Exercise aim: In the listing below, how many lines contain the string "earlier"? Answer with the number only.

Provided data:
────────
-- ==== Sys2Proof/Machine/Sys.lean ====
section
/-! DEFINITION. The device's states: what survives NIGHT and a reset, the transitions of R33, the Gap's changes, the release of the
cores, and the PLL (R27, R33 to R38, R65, R70, R72, R194, R195, R298 to R300, R344, R410 to R413, R419). -/

namespace Sys2Proof.Machine

/-! ## Reset words from OTP, fuses, straps and NVM (R12, R38, R278, R410) -/

/-- Registers of the always-on group, which NIGHT and a system reset leave as they are (R278, R419); the levels of the enables, and what
follows from them, are as the rails stand. -/
def keptReg (o : Nat) : Bool :=
  o = Reg.SYS_AON_CFG || o = Reg.SYS_RESET_CAUSE || o = Reg.CLK_AON_STATUS || o = Reg.VSP_SECONDS || o = Reg.VSP_BOOT
    || o = Reg.PWR_STATUS || (decide (Reg.PWR_FIRST_SOURCE ≤ o) && decide (o ≤ Reg.PWR_SNAP_INFO) && o ≠ Reg.PWR_OFF_FAULT)
    || (decide (Reg.PWR_SEQ 0 ≤ o) && decide (o < Reg.PWR_R_CNT_FAULT 0)) || (decide (Reg.PWR_SNAP 0 ≤ o) && decide (o < Reg.PWR_SNAP 32))

/-- The registers that OTP, straps and NVM load (log 3); those of the always-on group at power-on only. -/
def State.loadOtp (s : State) (power : Bool) : State :=
  let s := forEach s.aon.otpRegs s fun s e => if power || !keptReg e.1 then s.setReg e.1 e.2 else s
  let s := if power then s.wr Reg.SYS_AON_CFG_AUTO_DAWN (boolNat s.aon.otpAutoDawn) else s
  let s := s.wr64 Reg.FAB_EUI_LO Reg.FAB_EUI_HI s.aon.otpEui
  let s := (s.wr Reg.FAB_ID_REQ_ID s.aon.otpReqId).wr Reg.FAB_ID_REQ_VALID (boolNat s.aon.otpReqValid)
  let s := (s.wr Reg.FAB_CTRL_ROOT (boolNat s.aon.strapRoot)).wr Reg.STR_PLN_NVME_CFG_BIFURCATE (boolNat s.aon.strapBif)
  s.wr Reg.XSP_BOOT_BANK s.aon.nvmBootBank

/-- What is left of the device after its state has been lost (R419), with the interlock latched as its registers reset (R12, R175, R176): with `die` the on-die memories and the host link too, as in NIGHT;
else the DRAM alone beside the registers, as in a system reset; with `power` the always-on group as well. -/
def State.lost (s : State) (die power : Bool) : State :=
  let cause := if power then [] else s.regs.filter fun e => keptReg e.1
  let mem := if die then [] else s.mem.filter fun e => decide (e.1 < dramBase)
  let bad := if die then [] else s.badAt.filter fun a => decide (a < dramBase)
  let die' := if die then s.dieEpoch + 1 else s.dieEpoch
  let lsi := { s.lsi with active := true, disagree := false }
  let t : State := { clock := s.clock, lockAt := s.lockAt, regs := cause, mem := mem, dieEpoch := die', dramEpoch := s.dramEpoch + 1,
                     badAt := bad, nvm := s.nvm, nvme := s.nvme, hostMem := s.hostMem, aon := s.aon, lsi := lsi, pending := s.pending,
                     due := s.due, xsp := { job := if die && !power then s.xsp.job else none },
                     csm := { draws := s.csm.draws }, hst := { linkUp := s.hst.linkUp && !die },
                     pwr := if power then {} else { s.pwr with reset := false } }
  t.loadOtp power

/-! ## The release of the cores (R38, R194, R195) -/

/-- Core `n` stops at once, and its region closes (R194, R211). -/
def State.coreStop (s : State) (n : Fin 12) : State := s.updCore n fun c => { c with region := none, wait := .none }

/-- Core `n` comes out of reset; stores that it posted before are still on their way (R20, R194). -/
def State.coreRelease (s : State) (n : Fin 12) : State := s.updCore n fun c => { posted := c.posted }

/-- `SYS_CORE_RUN` takes `v`; the bits of the cores of absent stations ignore writes (R3, R38, R194). -/
def State.runCores (s : State) (v : Nat) : State :=
  let v := if s.aon.fuse4 then v &&& 0xC3F else v &&& 0xFFF
  let old := s.rd Reg.SYS_CORE_RUN_RUN
  let s := s.wr Reg.SYS_CORE_RUN_RUN v
  let s := forEach (List.finRange 12) s fun s n =>
    if bitAt v n.val && !bitAt old n.val then s.coreRelease n
    else if bitAt old n.val && !bitAt v n.val then s.coreStop n
    else s
  s.updStations

/-- The hardware releases N11 once in a DAWN: the main PLL has locked, the model has calibrated and no up sequence runs; for an image load
it sets `ROM` first (R195, R281). -/
def State.releaseN11 (s : State) : State :=
  if s.dev = stDawn ∧ !s.released ∧ s.counting ∧ s.on Reg.THM_STATE_CAL_DONE ∧ s.phase ≠ phUp then
    let s := if s.rd Reg.SYS_STATE_DAWN_KIND = 3 then s else s.wr Reg.SYS_BOOT_MAP_ROM 1
    { s.runCores (bitPut (s.rd Reg.SYS_CORE_RUN_RUN) 11 true) with released := true }
  else s

/-! ## Changes applied at a Gap (R72) -/

/-- The pending changes are applied in the order of R72: at a Gap opening (`opens`) or the move to MORNING, or, where `cal` is not set, at a
resume. -/
def State.gapChanges (s : State) (opens cal : Bool) : State :=
  let s := if s.on Reg.PMX_CTRL_COMMIT_PENDING then s.claimCommit else s
  let s := if s.on Reg.CLK_CTRL_COMMIT_PENDING then s.divApply else s
  let s := forUpTo s.stations s fun s k => (s.maskApply k).btmApply k opens
  let s := if cal then s.calStep else s
  s.praSwaps.bankSwitch

/-- A Gap opens in NOON or DUSK (R70, R72). -/
def State.gapOpening (s : State) : State :=
  if (s.dev = stNoon ∨ s.dev = stDusk) ∧ s.gapOpen ∧ !s.psq.gapOpen then
    let s := { s with psq := { s.psq with gapOpen := true } }
    (s.inc Reg.PSQ_GAP_COUNT_COUNT).gapChanges true true
  else s

/-- The Gap closes at an exposure window's start: calibration exposures still lit are cut (R58, R70, R172). -/
def State.gapClosing (s : State) : State :=
  if (s.dev = stNoon ∨ s.dev = stDusk) ∧ !s.gapOpen ∧ s.psq.gapOpen then
    forUpTo 8 { s with psq := { s.psq with gapOpen := false } } State.calCut
  else s

/-- The device moves to MORNING, where the Gap is open, and applies what is pending (R33, R70, R72). -/
def State.backToMorning (s : State) : State :=
  let s := s.goTo stMorning
  { s with psq := { s.psq with gapOpen := true } }.gapChanges false true

/-! ## Entering DAWN (R33, R281, R299, R335) -/

/-- Every core is held in reset at the entry to DAWN (R194, R195). -/
def State.holdCores (s : State) : State := { (s.runCores 0).wr Reg.SYS_BOOT_MAP_ROM 0 with released := false, bootClear := false }

/-- The device goes from NIGHT to DAWN, and the supervisor starts the EN sequence (R33, R279). -/
def State.dawn (s : State) (kind : Nat) : State :=
  if s.dev = stNight ∧ s.aon.power ∧ !s.aon.holdUp then
    let s := { s with meridian := 0 }
    (((s.goTo stDawn).wr Reg.SYS_STATE_DAWN_KIND kind).holdCores).upSequence false
  else s

/-- The device goes from EVENING to DAWN: rails that were off come up again, stations acquire, pending changes are applied, and the cores
start again at offset 0 (R33, R72, R149, R194, R268, R281, R335). -/
def State.resume (s : State) : State :=
  if s.dev = stEvening then
    let s := ((s.goTo stDawn).wr Reg.SYS_STATE_DAWN_KIND 3).holdCores
    let s := { s with faultWake := false, xsp := { s.xsp with first := true } }
    (((s.upSequence true).gapChanges false false).btmResume).jrnBoot.releaseN11
  else s

/-- A system reset (R33, R65, R299, R332, R419): `cause` is the bit of `SYS_RESET_CAUSE`. -/
def State.systemReset (s : State) (cause : Nat) : State :=
  if s.dev = stNight then s
  else
    let s := s.lost false false
    let s := s.wrw Reg.SYS_RESET_CAUSE (bitPut (s.rdw Reg.SYS_RESET_CAUSE) cause true)
    (s.wr Reg.SYS_STATE_STATE stDawn).wr Reg.SYS_STATE_DAWN_KIND 2

/-- A supply sequence has moved on: a RESET reaction ends in a system reset (R285), and a resume may release N11 (R281). -/
def State.afterSequence (s : State) : State :=
  if s.pwr.reset ∧ s.phase = phUpDone then s.systemReset 2 else s.releaseN11

/-- A block has come to hold unmasked fault status in EVENING, which wakes the device (R33). -/
def State.settle (s : State) : State := if s.dev = stEvening ∧ s.faultWake then s.resume else s

/-! ## Entering NIGHT and EVENING (R33, R34, R280, R298) -/

/-- A requested entry to NIGHT: the PLL stops, the contents are lost, and the EN sequence is reversed (R27, R33, R280, R419). -/
def State.night (s : State) : State :=
  let prev := s.dev
  let s := s.lost true false
  ((s.wr Reg.SYS_STATE_STATE stNight).wr Reg.SYS_STATE_LAST prev).downSequence false

/-- The sheets in flight end as a thermal NIGHT gives, with no diverter driven (R298). -/
def State.nightSheets (s : State) : State :=
  let s := forUpTo 64 s fun s t =>
    if s.sh t = shCommitted then s.spoilSheet t 0x24 else if s.sh t = shLaunched then s.abortSheet t 6 else s
  { s with psq := { s.psq with purges := [], spoils := [] } }
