/-- Master `m` writes the register at `off`, where a write that is allowed does `f`. A host write outside HST is dropped (R21), a
user-mode write to another's block raises the store-access exception (R23), and earlier writes of the master come first (R20). -/
def State.asMaster (s : State) (m : Master) (off : Nat) (f : State → State) : State :=
  if !s.masterLive m then s
  else
    match m with
    | .core n =>
      if s.ownRefused n off then (s.ownErr 2 off n.val).trap n 5 3 (BitVec.ofNat 64 (0xF0000000 + off))
      else
        let s := s.drainFor m off
        if s.masterLive m then f s else s
    | .host => if off / 0x10000 = 27 then f s else s.hostRefused off (regExists off)
    | .jtag => f s

/-- Master `m` writes `v` to the register at `off` (R11, R17 to R24). -/
def State.masterWrite (s : State) (m : Master) (off : Nat) (v : RegWord) : State :=
  s.asMaster m off fun s => s.ctrlWrite (masterNo m) off v.toNat

/-- Master `m` stores `size` bytes at `off` (R19): a narrow, wide or unaligned one has no effect but `DECODE_ERR`. -/
def State.busStore (s : State) (m : Master) (off size : Nat) (v : Word) : State :=
  if size = 4 ∧ off % 4 = 0 then s.masterWrite m off (v.truncate 32)
  else if !s.masterLive m then s
  else if m = .host ∧ off / 0x10000 ≠ 27 then s.hostRefused off false
  else s.decodeErr off true (masterNo m)

/-- `v` with bit `i` written as `b`. -/
def withBit (v : RegWord) (i : Nat) (b : Bool) : RegWord := BitVec.ofNat 32 (bitPut v.toNat i b)

/-- Master `m` reads the register at `off`: what follows, and the word (R17, R20, R30). -/
def State.masterRead (s : State) (m : Master) (off : Nat) : State × RegWord :=
  if !s.masterLive m then (s, 0) else (s.drainFor m off).ctrlRead (masterNo m) off

end Sys2Proof.Machine
end

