-- ==== Sys2Proof/Machine/RowFabric.lean ====
section
/-! DEFINITION. Meanings of the commands on the fabric (R91 to R98, R354 to R375). -/

namespace Sys2Proof.Machine

/-- `PORT_BLOCK_LOCK` (R354): A port's lanes reach block lock and the port runs striped or degraded. -/
def execPortBlockLock (p : Fin 8) (lane0 lane1 inv0 inv1 : Bool) (s : State) : Host.Outcome State Fault Refusal :=
  ok (s.blockLock p lane0 lane1 inv0 inv1)

/-- `LANE_LOCK_TIMEOUT` (R354): Only one lane locks within 100 ms, so the port runs degraded with LANE_DOWN. -/
def execLaneLockTimeout (p : Fin 8) (s : State) : Host.Outcome State Fault Refusal :=
  ok (s.laneTimeout p)

/-- `PORT_DOWN` (R368): A port goes down and the messages queued for it are answered as stopped messages. -/
def execPortDown (p : Fin 8) (s : State) : Host.Outcome State Fault Refusal :=
  ok (s.portDown p)

/-- `FRAME_RECEIVE` (R355): A link frame arrives; on a CRC failure it is dropped and a replay is requested, and past 16 replays the link
goes down. -/
def execFrameReceive (p : Fin 8) (frame : Nat) (crcOk : Bool) (headers : List (BitVec 128)) (s : State) : Host.Outcome State Fault Refusal :=
  ok (s.frameArrives p frame crcOk headers)

/-- `REPLAY_REQUEST` (R355): A replay request arrives and the sender resends from the named frame out of its replay buffer. -/
def execReplayRequest (p : Fin 8) (frame count : Nat) (s : State) : Host.Outcome State Fault Refusal :=
  ok (s.replay p frame count)

/-- `WRITE` (R365): A posted WRITE is applied at its home, or fails there with a LATE_ERROR and record 0x0F01. -/
def execWrite (p : Fin 8) (f : FabMsg) (s : State) : Host.Outcome State Fault Refusal :=
  ok (s.message p f 0 0 fun s f => s.homeWrite f false)

/-- `READ_REQ` (R358): A READ_REQ is served at the home after earlier writes, with READ_DATA or READ_ERR. -/
def execReadReq (p : Fin 8) (f : FabMsg) (s : State) : Host.Outcome State Fault Refusal :=
  ok (s.message p f 1 0 fun s f => s.homeRead f false)

/-- `READ_DATA` (R357): READ_DATA arrives and completes the requester's read. -/
def execReadData (p : Fin 8) (f : FabMsg) (s : State) : Host.Outcome State Fault Refusal :=
  ok (s.message p f 1 1 fun s f => s.readData f.tag)

/-- `READ_ERR` (R357): READ_ERR arrives with its code and fails the requester's read. -/
def execReadErr (p : Fin 8) (f : FabMsg) (s : State) : Host.Outcome State Fault Refusal :=
  ok (s.message p f 1 2 fun s f => s.readFailed f.tag (f.tag % 16))

/-- `RD_TIMEOUT` (R370): A remote read exceeds FAB_RD_TIMEOUT, the requester receives an error and late data are later discarded. -/
def execRdTimeout (s : State) : Host.Outcome State Fault Refusal :=
  ok s.readTimeout

/-- `SHEET_EVENT` (R371): A received sheet event enters the event queue and, for outcomes, the peer outcome table read by precondition
f. -/
def execSheetEvent (p : Fin 8) (f : FabMsg) (s : State) : Host.Outcome State Fault Refusal :=
  ok (s.message p f 2 0 fun s f => s.sheetEventArrives f.src f.payload)

/-- `LATE_ERROR` (R369): A LATE_ERROR enters the late-error queue, or is lost with LEQ_LOST. -/
def execLateError (p : Fin 8) (f : FabMsg) (s : State) : Host.Outcome State Fault Refusal :=
  ok (s.message p f 2 1 fun s f => s.lateErrorArrives p f.src f.payload)

/-- `JOURNAL_ACK` (R346): The mate's acknowledgement of a mirrored journal entry arrives. -/
def execJournalAck (p : Fin 8) (f : FabMsg) (s : State) : Host.Outcome State Fault Refusal :=
  ok (s.message p f 2 2 fun s f => s.journalAck f.src f.payload)

/-- `SYNC` (R373): A received SYNC sets FAB_SYNC_OFS, and the fabric agent steps or slews Meridian and tracks lock. -/
def execSync (p : Fin 8) (src prio sent acc : Nat) (s : State) : Host.Outcome State Fault Refusal :=
  ok (s.syncArrives p src prio sent acc)

/-- `SYNC_SEND` (R372): Every INTERVAL ms the time master sends SYNC with its Meridian. -/
def execSyncSend (s : State) : Host.Outcome State Fault Refusal :=
  ok s.syncSend

/-- `SYNC_TIMEOUT` (R373): No SYNC arrives for 10 × INTERVAL, so LOCKED clears and SYNC_LOST sets. -/
def execSyncTimeout (s : State) : Host.Outcome State Fault Refusal :=
  ok s.syncTimeout

/-- `DELAY_MEASURE` (R372): Every 100 ms a device sends DELAY_REQ on each port to measure its link delay. -/
def execDelayMeasure (s : State) : Host.Outcome State Fault Refusal :=
  ok s.delayMeasure

/-- `DELAY_REQ` (R372): A DELAY_REQ arrives and is answered with DELAY_RESP. -/
def execDelayReq (p : Fin 8) (residence : Nat) (s : State) : Host.Outcome State Fault Refusal :=
  ok (s.delayAnswer p residence)

/-- `DELAY_RESP` (R372): A DELAY_RESP arrives and the one-way delay is written to FAB_Pp_DELAY. -/
def execDelayResp (p : Fin 8) (part residence : Nat) (s : State) : Host.Outcome State Fault Refusal :=
  ok (s.delayArrives p part residence)

/-- `SNOOP` (R91): A SNOOP at the home is answered with DATA, RECALL, UNCACHED, PINNED, RETRY, IN_EVICT or ABSENT according to the
granule's state. -/
def execSnoop (p : Fin 8) (f : FabMsg) (s : State) : Host.Outcome State Fault Refusal :=
  ok (s.message p f 4 0 fun s f => s.homeSnoop f false)

/-- `DATA` (R91): DATA arrives and the requester holds the granule SHARED or OWNED. -/
def execData (p : Fin 8) (f : FabMsg) (s : State) : Host.Outcome State Fault Refusal :=
  ok (s.message p f 4 1 fun s f => s.dataArrives (granuleOf f) f.payload)

/-- `RECALL` (R94): A holder receives a RECALL and answers with an EVICT or NOT_HELD. -/
def execRecall (p : Fin 8) (f : FabMsg) (s : State) : Host.Outcome State Fault Refusal :=
  ok (s.message p f 4 2 fun s f => s.recallArrives f.src f.tag (granuleOf f))

/-- `EVICT` (R93): An EVICT at the home returns owned data or drops a sharer, and may answer a pending RECALL or SNOOP. -/
def execEvict (p : Fin 8) (f : FabMsg) (s : State) : Host.Outcome State Fault Refusal :=
  ok (s.message p f 4 3 fun s f => (s.homeEvict f false).retryIn)

/-- `PIN` (R91): A PIN tells the home that a shared copy is pinned by an admission. -/
def execPin (p : Fin 8) (f : FabMsg) (s : State) : Host.Outcome State Fault Refusal :=
  ok (s.message p f 4 4 fun s f => s.homePin f true)

/-- `UNPIN` (R91): An UNPIN releases a remote pin at the home. -/
def execUnpin (p : Fin 8) (f : FabMsg) (s : State) : Host.Outcome State Fault Refusal :=
  ok (s.message p f 4 5 fun s f => s.homePin f false)

/-- `RETRY` (R95): A RETRY answer arrives because the home's directory is full. -/
def execRetry (p : Fin 8) (f : FabMsg) (s : State) : Host.Outcome State Fault Refusal :=
  ok (s.message p f 4 6 fun s f => s.snoopRefused (granuleOf f))

/-- `PINNED` (R92): A PINNED answer refuses an ownership request for pinned data. -/
def execPinned (p : Fin 8) (f : FabMsg) (s : State) : Host.Outcome State Fault Refusal :=
  ok (s.message p f 4 7 fun s f => s.snoopRefused (granuleOf f))

/-- `UNCACHED` (R91): UNCACHED data serve one read without being held, and the refusal is counted. -/
def execUncached (p : Fin 8) (f : FabMsg) (s : State) : Host.Outcome State Fault Refusal :=
  ok (s.message p f 4 8 fun s f => s.uncachedArrives (granuleOf f) f.payload)

/-- `IN_EVICT` (R94): IN_EVICT data arrive and are treated as DATA. -/
def execInEvict (p : Fin 8) (f : FabMsg) (s : State) : Host.Outcome State Fault Refusal :=
  ok (s.message p f 4 9 fun s f => s.dataArrives (granuleOf f) f.payload)

/-- `NOT_HELD` (R94): A NOT_HELD answer to a RECALL is discarded at the home. -/
def execNotHeld (p : Fin 8) (f : FabMsg) (s : State) : Host.Outcome State Fault Refusal :=
  ok (s.message p f 4 10 fun s _ => s)

/-- `ABSENT` (R98): An ABSENT answer arrives; holders keep their copies and an owner retries its EVICT. -/
def execAbsent (p : Fin 8) (f : FabMsg) (s : State) : Host.Outcome State Fault Refusal :=
  ok (s.message p f 4 11 fun s f => s.absentArrives f.tag (granuleOf f))

/-- `HELLO` (R360): HELLO exchanges the EUI, versions and ids with a neighbour. -/
def execHello (p : Fin 8) (eui verMin verMax : Nat) (held : Option Nat) (s : State) : Host.Outcome State Fault Refusal :=
  ok (s.helloArrives p eui verMin verMax held)

/-- `DISCOVER` (R360): A flooded DISCOVER causes each device to send ASSIGN requests to the root. -/
def execDiscover (p : Fin 8) (number root : Nat) (s : State) : Host.Outcome State Fault Refusal :=
  ok (s.discoverArrives p number root)

/-- `ASSIGN` (R360): An ASSIGN request is granted by the root, or a flooded grant gives a device its id or sets ID_CONFLICT. -/
def execAssign (p : Fin 8) (number : Nat) (a : Assign) (s : State) : Host.Outcome State Fault Refusal :=
  ok (s.assignArrives p number a)

/-- `ROUTE` (R361): A ROUTE message updates the automatic routes from shortest paths. -/
def execRoute (p : Fin 8) (routes : List (Nat × Nat)) (s : State) : Host.Outcome State Fault Refusal :=
  ok (s.routeArrives p routes)

/-- `FAB_DISCOVER` (R360): A write of FAB_CTRL.DISCOVER runs discovery. -/
def execFabDiscover (m : Master) (v : RegWord) (s : State) : Host.Outcome State Fault Refusal :=
  ok (s.masterWrite m Reg.FAB_CTRL (withBit v 3 true))

/-- `LEQ_POP` (R375): A write of FAB_LEQ_POP removes the head of the late-error queue. -/
def execLeqPop (m : Master) (s : State) : Host.Outcome State Fault Refusal :=
  ok (s.masterWrite m Reg.FAB_LEQ_POP 1)

/-- `EVQ_POP` (R375): A write of FAB_EVQ_POP removes the head of the fabric event queue. -/
def execEvqPop (m : Master) (s : State) : Host.Outcome State Fault Refusal :=
  ok (s.masterWrite m Reg.FAB_EVQ_POP 1)

end Sys2Proof.Machine
end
────────
Exercise result: 2